Data for this task ▸
theorem decM_encM (o : Nat) (w : MWord) : decM (encM o w) = w := by
  obtain ⟨⟨pn, pg, fe⟩, d, a, b, scope, size, sub, off⟩ := w
  have hpn : fld (encM o ⟨⟨pn, pg, fe⟩, d, a, b, scope, size, sub, off⟩) 55 1 = BitVec.ofBool pn :=
    (fld_above (b := 9) _ _ 55 1 (by decide)).trans ((fld_above (b := 4) _ _ 46 1 (by decide)).trans ((fld_above (b := 3) _ _ 42 1 (by decide)).trans ((fld_above (b := 2) _ _ 39 1 (by decide)).trans ((fld_above (b := 10) _ _ 37 1 (by decide)).trans ((fld_above (b := 10) _ _ 27 1 (by decide)).trans ((fld_above (b := 10) _ _ 17 1 (by decide)).trans ((fld_above (b := 3) _ _ 7 1 (by decide)).trans ((fld_above (b := 4) _ _ 4 1 (by decide)).trans ((fld_low (b := 1) _ _))))))))))
  have hpg : fld (encM o ⟨⟨pn, pg, fe⟩, d, a, b, scope, size, sub, off⟩) 51 4 = pg :=
    (fld_above (b := 9) _ _ 51 4 (by decide)).trans ((fld_above (b := 4) _ _ 42 4 (by decide)).trans ((fld_above (b := 3) _ _ 38 4 (by decide)).trans ((fld_above (b := 2) _ _ 35 4 (by decide)).trans ((fld_above (b := 10) _ _ 33 4 (by decide)).trans ((fld_above (b := 10) _ _ 23 4 (by decide)).trans ((fld_above (b := 10) _ _ 13 4 (by decide)).trans ((fld_above (b := 3) _ _ 3 4 (by decide)).trans ((fld_low (b := 4) _ _)))))))))
  have hfe : fld (encM o ⟨⟨pn, pg, fe⟩, d, a, b, scope, size, sub, off⟩) 48 3 = fe :=
    (fld_above (b := 9) _ _ 48 3 (by decide)).trans ((fld_above (b := 4) _ _ 39 3 (by decide)).trans ((fld_above (b := 3) _ _ 35 3 (by decide)).trans ((fld_above (b := 2) _ _ 32 3 (by decide)).trans ((fld_above (b := 10) _ _ 30 3 (by decide)).trans ((fld_above (b := 10) _ _ 20 3 (by decide)).trans ((fld_above (b := 10) _ _ 10 3 (by decide)).trans ((fld_low (b := 3) _ _))))))))
  have hd : fld (encM o ⟨⟨pn, pg, fe⟩, d, a, b, scope, size, sub, off⟩) 38 10 = d :=
    (fld_above (b := 9) _ _ 38 10 (by decide)).trans ((fld_above (b := 4) _ _ 29 10 (by decide)).trans ((fld_above (b := 3) _ _ 25 10 (by decide)).trans ((fld_above (b := 2) _ _ 22 10 (by decide)).trans ((fld_above (b := 10) _ _ 20 10 (by decide)).trans ((fld_above (b := 10) _ _ 10 10 (by decide)).trans ((fld_low (b := 10) _ _)))))))
  have ha : fld (encM o ⟨⟨pn, pg, fe⟩, d, a, b, scope, size, sub, off⟩) 28 10 = a :=
    (fld_above (b := 9) _ _ 28 10 (by decide)).trans ((fld_above (b := 4) _ _ 19 10 (by decide)).trans ((fld_above (b := 3) _ _ 15 10 (by decide)).trans ((fld_above (b := 2) _ _ 12 10 (by decide)).trans ((fld_above (b := 10) _ _ 10 10 (by decide)).trans ((fld_low (b := 10) _ _))))))
  have hb : fld (encM o ⟨⟨pn, pg, fe⟩, d, a, b, scope, size, sub, off⟩) 18 10 = b :=
    (fld_above (b := 9) _ _ 18 10 (by decide)).trans ((fld_above (b := 4) _ _ 9 10 (by decide)).trans ((fld_above (b := 3) _ _ 5 10 (by decide)).trans ((fld_above (b := 2) _ _ 2 10 (by decide)).trans ((fld_low (b := 10) _ _)))))
  have hscope : fld (encM o ⟨⟨pn, pg, fe⟩, d, a, b, scope, size, sub, off⟩) 16 2 = scope :=
    (fld_above (b := 9) _ _ 16 2 (by decide)).trans ((fld_above (b := 4) _ _ 7 2 (by decide)).trans ((fld_above (b := 3) _ _ 3 2 (by decide)).trans ((fld_low (b := 2) _ _))))
  have hsize : fld (encM o ⟨⟨pn, pg, fe⟩, d, a, b, scope, size, sub, off⟩) 13 3 = size :=
    (fld_above (b := 9) _ _ 13 3 (by decide)).trans ((fld_above (b := 4) _ _ 4 3 (by decide)).trans ((fld_low (b := 3) _ _)))
  have hsub : fld (encM o ⟨⟨pn, pg, fe⟩, d, a, b, scope, size, sub, off⟩) 9 4 = sub :=
    (fld_above (b := 9) _ _ 9 4 (by decide)).trans ((fld_low (b := 4) _ _))
  have hoff : fld (encM o ⟨⟨pn, pg, fe⟩, d, a, b, scope, size, sub, off⟩) 0 9 = off :=
    (fld_low (b := 9) _ _)
  simp only [decM, decG, bit_fld _ _ _ hpn, hpg, hfe, hd, ha, hb, hscope, hsize, hsub, hoff]

theorem opc_encM (o : Nat) (h : o < 256) (w : MWord) : (encM o w).toNat / 2 ^ 56 = o := by
  have e : fld (encM o w) 56 8 = BitVec.ofNat 8 o :=
    (fld_above (b := 9) _ _ 56 8 (by decide)).trans ((fld_above (b := 4) _ _ 47 8 (by decide)).trans ((fld_above (b := 3) _ _ 43 8 (by decide)).trans ((fld_above (b := 2) _ _ 40 8 (by decide)).trans ((fld_above (b := 10) _ _ 38 8 (by decide)).trans ((fld_above (b := 10) _ _ 28 8 (by decide)).trans ((fld_above (b := 10) _ _ 18 8 (by decide)).trans ((fld_above (b := 3) _ _ 8 8 (by decide)).trans ((fld_above (b := 4) _ _ 5 8 (by decide)).trans ((fld_above (b := 1) _ _ 1 8 (by decide)).trans ((BitVec.extractLsb'_eq_self)))))))))))
  rw [opc_fld, e, BitVec.toNat_ofNat]; omega


theorem decB_encB (o : Nat) (w : BWord) : decB (encB o w) = w := by
  obtain ⟨⟨pn, pg, fe⟩, u, rsv, a, off⟩ := w
  have hpn : fld (encB o ⟨⟨pn, pg, fe⟩, u, rsv, a, off⟩) 55 1 = BitVec.ofBool pn :=
    (fld_above (b := 30) _ _ 55 1 (by decide)).trans ((fld_above (b := 10) _ _ 25 1 (by decide)).trans ((fld_above (b := 7) _ _ 15 1 (by decide)).trans ((fld_above (b := 1) _ _ 8 1 (by decide)).trans ((fld_above (b := 3) _ _ 7 1 (by decide)).trans ((fld_above (b := 4) _ _ 4 1 (by decide)).trans ((fld_low (b := 1) _ _)))))))
  have hpg : fld (encB o ⟨⟨pn, pg, fe⟩, u, rsv, a, off⟩) 51 4 = pg :=
    (fld_above (b := 30) _ _ 51 4 (by decide)).trans ((fld_above (b := 10) _ _ 21 4 (by decide)).trans ((fld_above (b := 7) _ _ 11 4 (by decide)).trans ((fld_above (b := 1) _ _ 4 4 (by decide)).trans ((fld_above (b := 3) _ _ 3 4 (by decide)).trans ((fld_low (b := 4) _ _))))))
  have hfe : fld (encB o ⟨⟨pn, pg, fe⟩, u, rsv, a, off⟩) 48 3 = fe :=
    (fld_above (b := 30) _ _ 48 3 (by decide)).trans ((fld_above (b := 10) _ _ 18 3 (by decide)).trans ((fld_above (b := 7) _ _ 8 3 (by decide)).trans ((fld_above (b := 1) _ _ 1 3 (by decide)).trans ((fld_low (b := 3) _ _)))))
  have hu : fld (encB o ⟨⟨pn, pg, fe⟩, u, rsv, a, off⟩) 47 1 = BitVec.ofBool u :=
    (fld_above (b := 30) _ _ 47 1 (by decide)).trans ((fld_above (b := 10) _ _ 17 1 (by decide)).trans ((fld_above (b := 7) _ _ 7 1 (by decide)).trans ((fld_low (b := 1) _ _))))
  have hrsv : fld (encB o ⟨⟨pn, pg, fe⟩, u, rsv, a, off⟩) 40 7 = rsv :=
    (fld_above (b := 30) _ _ 40 7 (by decide)).trans ((fld_above (b := 10) _ _ 10 7 (by decide)).trans ((fld_low (b := 7) _ _)))
  have ha : fld (encB o ⟨⟨pn, pg, fe⟩, u, rsv, a, off⟩) 30 10 = a :=
    (fld_above (b := 30) _ _ 30 10 (by decide)).trans ((fld_low (b := 10) _ _))
  have hoff : fld (encB o ⟨⟨pn, pg, fe⟩, u, rsv, a, off⟩) 0 30 = off :=
    (fld_low (b := 30) _ _)
  simp only [decB, decG, bit_fld _ _ _ hpn, hpg, hfe, bit_fld _ _ _ hu, hrsv, ha, hoff]

theorem opc_encB (o : Nat) (h : o < 256) (w : BWord) : (encB o w).toNat / 2 ^ 56 = o := by
  have e : fld (encB o w) 56 8 = BitVec.ofNat 8 o :=
    (fld_above (b := 30) _ _ 56 8 (by decide)).trans ((fld_above (b := 10) _ _ 26 8 (by decide)).trans ((fld_above (b := 7) _ _ 16 8 (by decide)).trans ((fld_above (b := 1) _ _ 9 8 (by decide)).trans ((fld_above (b := 3) _ _ 8 8 (by decide)).trans ((fld_above (b := 4) _ _ 5 8 (by decide)).trans ((fld_above (b := 1) _ _ 1 8 (by decide)).trans ((BitVec.extractLsb'_eq_self))))))))
  rw [opc_fld, e, BitVec.toNat_ofNat]; omega

/-! ### Format I, with its prefix (R40, R44) -/

theorem flds_encIw (o : Nat) (w : IWord) : decG (encIw o w) = w.g ∧ fld (encIw o w) 38 10 = w.d
    ∧ fld (encIw o w) 28 10 = w.a ∧ fld (encIw o w) 24 4 = w.m4 ∧ fld (encIw o w) 0 24 = w.imm.extractLsb' 0 24 := by
  obtain ⟨⟨pn, pg, fe⟩, d, a, m4, imm, pair⟩ := w
  have hpn : fld (encIw o ⟨⟨pn, pg, fe⟩, d, a, m4, imm, pair⟩) 55 1 = BitVec.ofBool pn :=
    (fld_above (b := 24) _ _ 55 1 (by decide)).trans ((fld_above (b := 4) _ _ 31 1 (by decide)).trans ((fld_above (b := 10) _ _ 27 1 (by decide)).trans ((fld_above (b := 10) _ _ 17 1 (by decide)).trans ((fld_above (b := 3) _ _ 7 1 (by decide)).trans ((fld_above (b := 4) _ _ 4 1 (by decide)).trans ((fld_low (b := 1) _ _)))))))
  have hpg : fld (encIw o ⟨⟨pn, pg, fe⟩, d, a, m4, imm, pair⟩) 51 4 = pg :=
    (fld_above (b := 24) _ _ 51 4 (by decide)).trans ((fld_above (b := 4) _ _ 27 4 (by decide)).trans ((fld_above (b := 10) _ _ 23 4 (by decide)).trans ((fld_above (b := 10) _ _ 13 4 (by decide)).trans ((fld_above (b := 3) _ _ 3 4 (by decide)).trans ((fld_low (b := 4) _ _))))))
  have hfe : fld (encIw o ⟨⟨pn, pg, fe⟩, d, a, m4, imm, pair⟩) 48 3 = fe :=
    (fld_above (b := 24) _ _ 48 3 (by decide)).trans ((fld_above (b := 4) _ _ 24 3 (by decide)).trans ((fld_above (b := 10) _ _ 20 3 (by decide)).trans ((fld_above (b := 10) _ _ 10 3 (by decide)).trans ((fld_low (b := 3) _ _)))))
  have hd : fld (encIw o ⟨⟨pn, pg, fe⟩, d, a, m4, imm, pair⟩) 38 10 = d :=
    (fld_above (b := 24) _ _ 38 10 (by decide)).trans ((fld_above (b := 4) _ _ 14 10 (by decide)).trans ((fld_above (b := 10) _ _ 10 10 (by decide)).trans ((fld_low (b := 10) _ _))))
  have ha : fld (encIw o ⟨⟨pn, pg, fe⟩, d, a, m4, imm, pair⟩) 28 10 = a :=
    (fld_above (b := 24) _ _ 28 10 (by decide)).trans ((fld_above (b := 4) _ _ 4 10 (by decide)).trans ((fld_low (b := 10) _ _)))
  have hm4 : fld (encIw o ⟨⟨pn, pg, fe⟩, d, a, m4, imm, pair⟩) 24 4 = m4 :=
    (fld_above (b := 24) _ _ 24 4 (by decide)).trans ((fld_low (b := 4) _ _))
  have himm : fld (encIw o ⟨⟨pn, pg, fe⟩, d, a, m4, imm, pair⟩) 0 24 = imm.extractLsb' 0 24 :=
    (fld_low (b := 24) _ _)
  exact ⟨by simp only [decG, bit_fld _ _ _ hpn, hpg, hfe], hd, ha, hm4, himm⟩

theorem opc_encIw (o : Nat) (h : o < 256) (w : IWord) : (encIw o w).toNat / 2 ^ 56 = o := by
  have e : fld (encIw o w) 56 8 = BitVec.ofNat 8 o :=
    (fld_above (b := 24) _ _ 56 8 (by decide)).trans ((fld_above (b := 4) _ _ 32 8 (by decide)).trans ((fld_above (b := 10) _ _ 28 8 (by decide)).trans ((fld_above (b := 10) _ _ 18 8 (by decide)).trans ((fld_above (b := 3) _ _ 8 8 (by decide)).trans ((fld_above (b := 4) _ _ 5 8 (by decide)).trans ((fld_above (b := 1) _ _ 1 8 (by decide)).trans ((BitVec.extractLsb'_eq_self))))))))
  rw [opc_fld, e, BitVec.toNat_ofNat]; omega

/-- A word alone gives back an immediate that fits in 24 bits. -/
theorem decI_encIw (o : Nat) (w : IWord) (h : w.fits = true) (hp : w.pair = false) : decI (encIw o w) none = w := by
  obtain ⟨hg, hd, ha, hm, hi⟩ := flds_encIw o w
  obtain ⟨g, d, a, m4, imm, pair⟩ := w
  simp only at hg hd ha hm hi hp
  subst hp
  have e : (imm.extractLsb' 0 24).signExtend 64 = imm := by
    have := (by simpa [IWord.fits] using h : imm = (imm.setWidth 24).signExtend 64)
    rw [show imm.extractLsb' 0 24 = imm.setWidth 24 from (BitVec.setWidth_eq_extractLsb' (by decide)).symm]; exact this.symm
  simp only [decI, hg, hd, ha, hm, hi, e]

Task ▸
Gather and copy every line of the data in which the string "IWord" is found.

Task solution ▸
theorem flds_encIw (o : Nat) (w : IWord) : decG (encIw o w) = w.g ∧ fld (encIw o w) 38 10 = w.d
theorem opc_encIw (o : Nat) (h : o < 256) (w : IWord) : (encIw o w).toNat / 2 ^ 56 = o := by
theorem decI_encIw (o : Nat) (w : IWord) (h : w.fits = true) (hp : w.pair = false) : decI (encIw o w) none = w := by
    have := (by simpa [IWord.fits] using h : imm = (imm.setWidth 24).signExtend 64)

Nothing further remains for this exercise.